-- Action item --
After locating the line with "exec (.dialTone u) s = .next (put" in the data that follows, return it and every later line exactly, up to and including the line with "(h.confirmed < total".

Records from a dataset
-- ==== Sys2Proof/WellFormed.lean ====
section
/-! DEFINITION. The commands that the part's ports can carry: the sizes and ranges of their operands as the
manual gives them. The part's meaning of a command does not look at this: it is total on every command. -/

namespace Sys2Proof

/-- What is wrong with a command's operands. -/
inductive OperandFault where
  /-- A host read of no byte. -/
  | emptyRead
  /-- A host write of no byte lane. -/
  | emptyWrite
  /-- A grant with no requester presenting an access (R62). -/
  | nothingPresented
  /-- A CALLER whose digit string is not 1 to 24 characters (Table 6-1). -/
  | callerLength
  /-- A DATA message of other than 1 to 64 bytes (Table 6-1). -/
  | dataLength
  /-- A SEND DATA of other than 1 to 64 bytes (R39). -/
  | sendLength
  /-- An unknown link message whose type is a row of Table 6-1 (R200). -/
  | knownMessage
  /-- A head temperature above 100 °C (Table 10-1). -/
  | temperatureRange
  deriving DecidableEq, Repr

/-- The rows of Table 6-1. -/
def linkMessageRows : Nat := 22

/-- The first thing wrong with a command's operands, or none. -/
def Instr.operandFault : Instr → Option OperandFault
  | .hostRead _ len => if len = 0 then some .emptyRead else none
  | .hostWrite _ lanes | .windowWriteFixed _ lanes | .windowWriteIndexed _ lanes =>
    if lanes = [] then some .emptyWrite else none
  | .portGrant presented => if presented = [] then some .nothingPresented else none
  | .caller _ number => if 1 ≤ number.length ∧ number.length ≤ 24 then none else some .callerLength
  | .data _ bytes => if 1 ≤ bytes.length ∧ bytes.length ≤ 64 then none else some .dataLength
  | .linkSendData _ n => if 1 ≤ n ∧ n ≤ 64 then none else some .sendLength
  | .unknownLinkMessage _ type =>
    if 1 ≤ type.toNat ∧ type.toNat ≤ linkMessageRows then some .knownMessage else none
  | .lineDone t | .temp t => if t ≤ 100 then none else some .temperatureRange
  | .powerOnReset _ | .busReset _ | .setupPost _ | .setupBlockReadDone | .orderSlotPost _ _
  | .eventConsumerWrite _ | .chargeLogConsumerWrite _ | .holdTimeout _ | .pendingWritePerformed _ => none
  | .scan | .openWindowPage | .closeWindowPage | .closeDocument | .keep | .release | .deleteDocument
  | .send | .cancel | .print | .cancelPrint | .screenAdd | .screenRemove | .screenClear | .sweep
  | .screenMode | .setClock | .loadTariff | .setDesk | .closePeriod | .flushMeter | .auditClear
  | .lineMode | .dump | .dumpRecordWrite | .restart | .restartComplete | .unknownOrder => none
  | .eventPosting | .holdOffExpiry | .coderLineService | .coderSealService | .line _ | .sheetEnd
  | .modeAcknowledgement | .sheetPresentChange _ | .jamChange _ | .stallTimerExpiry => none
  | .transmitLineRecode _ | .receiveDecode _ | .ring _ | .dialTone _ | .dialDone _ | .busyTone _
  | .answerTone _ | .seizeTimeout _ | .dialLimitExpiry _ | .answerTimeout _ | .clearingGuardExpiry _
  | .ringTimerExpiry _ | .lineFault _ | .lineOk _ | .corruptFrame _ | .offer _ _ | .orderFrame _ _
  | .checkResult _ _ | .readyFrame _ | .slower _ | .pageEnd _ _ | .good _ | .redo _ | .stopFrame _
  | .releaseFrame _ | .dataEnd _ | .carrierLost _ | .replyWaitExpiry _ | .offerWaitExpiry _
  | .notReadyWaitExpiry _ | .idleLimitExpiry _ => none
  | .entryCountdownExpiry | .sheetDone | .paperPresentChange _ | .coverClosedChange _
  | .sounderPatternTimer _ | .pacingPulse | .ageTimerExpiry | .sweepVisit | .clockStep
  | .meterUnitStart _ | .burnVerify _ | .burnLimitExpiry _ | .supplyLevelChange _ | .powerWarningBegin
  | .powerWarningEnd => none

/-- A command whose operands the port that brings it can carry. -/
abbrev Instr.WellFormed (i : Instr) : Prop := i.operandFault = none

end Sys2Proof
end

...

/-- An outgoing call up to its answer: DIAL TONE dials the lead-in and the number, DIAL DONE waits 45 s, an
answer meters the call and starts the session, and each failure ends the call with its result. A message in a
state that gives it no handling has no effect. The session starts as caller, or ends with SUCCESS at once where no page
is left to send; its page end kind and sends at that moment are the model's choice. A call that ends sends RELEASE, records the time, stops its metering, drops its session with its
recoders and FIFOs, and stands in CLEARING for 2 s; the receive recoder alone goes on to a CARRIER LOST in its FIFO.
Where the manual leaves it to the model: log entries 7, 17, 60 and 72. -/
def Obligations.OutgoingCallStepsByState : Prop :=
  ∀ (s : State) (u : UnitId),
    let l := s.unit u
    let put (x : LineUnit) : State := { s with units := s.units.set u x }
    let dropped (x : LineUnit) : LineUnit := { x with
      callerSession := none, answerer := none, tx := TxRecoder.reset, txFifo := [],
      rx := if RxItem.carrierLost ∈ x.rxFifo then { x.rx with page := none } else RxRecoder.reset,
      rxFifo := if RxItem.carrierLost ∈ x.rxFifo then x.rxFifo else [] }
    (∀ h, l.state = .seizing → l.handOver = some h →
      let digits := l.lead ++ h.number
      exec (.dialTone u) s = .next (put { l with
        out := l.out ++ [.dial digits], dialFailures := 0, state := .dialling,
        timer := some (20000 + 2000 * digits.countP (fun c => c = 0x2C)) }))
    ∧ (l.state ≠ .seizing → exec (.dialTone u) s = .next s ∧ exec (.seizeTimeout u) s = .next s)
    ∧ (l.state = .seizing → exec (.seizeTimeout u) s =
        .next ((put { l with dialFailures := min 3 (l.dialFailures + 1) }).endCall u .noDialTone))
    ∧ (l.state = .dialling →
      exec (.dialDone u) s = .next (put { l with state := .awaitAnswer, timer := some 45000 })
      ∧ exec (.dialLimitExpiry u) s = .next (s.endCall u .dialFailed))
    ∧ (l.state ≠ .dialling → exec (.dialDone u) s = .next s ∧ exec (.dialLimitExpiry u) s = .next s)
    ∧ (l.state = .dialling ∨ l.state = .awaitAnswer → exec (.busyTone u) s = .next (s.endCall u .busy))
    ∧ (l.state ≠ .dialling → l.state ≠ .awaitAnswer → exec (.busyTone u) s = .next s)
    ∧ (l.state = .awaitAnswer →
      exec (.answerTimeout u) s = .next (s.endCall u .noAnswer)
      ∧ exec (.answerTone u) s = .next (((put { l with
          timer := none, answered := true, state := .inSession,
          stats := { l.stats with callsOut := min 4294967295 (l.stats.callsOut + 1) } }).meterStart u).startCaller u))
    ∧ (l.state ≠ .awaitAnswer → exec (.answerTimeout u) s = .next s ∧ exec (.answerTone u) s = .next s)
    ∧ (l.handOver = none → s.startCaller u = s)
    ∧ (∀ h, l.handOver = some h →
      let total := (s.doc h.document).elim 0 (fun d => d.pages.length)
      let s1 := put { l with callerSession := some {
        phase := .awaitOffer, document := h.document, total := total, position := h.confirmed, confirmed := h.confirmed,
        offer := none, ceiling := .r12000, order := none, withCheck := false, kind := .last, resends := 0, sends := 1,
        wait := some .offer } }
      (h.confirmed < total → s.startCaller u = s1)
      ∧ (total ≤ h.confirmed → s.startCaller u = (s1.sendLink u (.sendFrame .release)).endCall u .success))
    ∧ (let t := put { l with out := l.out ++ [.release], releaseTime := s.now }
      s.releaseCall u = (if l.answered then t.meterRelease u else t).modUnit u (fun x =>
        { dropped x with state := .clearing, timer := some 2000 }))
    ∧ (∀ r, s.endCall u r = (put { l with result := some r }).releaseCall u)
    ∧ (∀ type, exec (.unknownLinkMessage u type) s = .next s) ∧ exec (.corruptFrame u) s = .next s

-- Response area --
      exec (.dialTone u) s = .next (put { l with
        out := l.out ++ [.dial digits], dialFailures := 0, state := .dialling,
        timer := some (20000 + 2000 * digits.countP (fun c => c = 0x2C)) }))
    ∧ (l.state ≠ .seizing → exec (.dialTone u) s = .next s ∧ exec (.seizeTimeout u) s = .next s)
    ∧ (l.state = .seizing → exec (.seizeTimeout u) s =
        .next ((put { l with dialFailures := min 3 (l.dialFailures + 1) }).endCall u .noDialTone))
    ∧ (l.state = .dialling →
      exec (.dialDone u) s = .next (put { l with state := .awaitAnswer, timer := some 45000 })
      ∧ exec (.dialLimitExpiry u) s = .next (s.endCall u .dialFailed))
    ∧ (l.state ≠ .dialling → exec (.dialDone u) s = .next s ∧ exec (.dialLimitExpiry u) s = .next s)
    ∧ (l.state = .dialling ∨ l.state = .awaitAnswer → exec (.busyTone u) s = .next (s.endCall u .busy))
    ∧ (l.state ≠ .dialling → l.state ≠ .awaitAnswer → exec (.busyTone u) s = .next s)
    ∧ (l.state = .awaitAnswer →
      exec (.answerTimeout u) s = .next (s.endCall u .noAnswer)
      ∧ exec (.answerTone u) s = .next (((put { l with
          timer := none, answered := true, state := .inSession,
          stats := { l.stats with callsOut := min 4294967295 (l.stats.callsOut + 1) } }).meterStart u).startCaller u))
    ∧ (l.state ≠ .awaitAnswer → exec (.answerTimeout u) s = .next s ∧ exec (.answerTone u) s = .next s)
    ∧ (l.handOver = none → s.startCaller u = s)
    ∧ (∀ h, l.handOver = some h →
      let total := (s.doc h.document).elim 0 (fun d => d.pages.length)
      let s1 := put { l with callerSession := some {
        phase := .awaitOffer, document := h.document, total := total, position := h.confirmed, confirmed := h.confirmed,
        offer := none, ceiling := .r12000, order := none, withCheck := false, kind := .last, resends := 0, sends := 1,
        wait := some .offer } }
      (h.confirmed < total → s.startCaller u = s1)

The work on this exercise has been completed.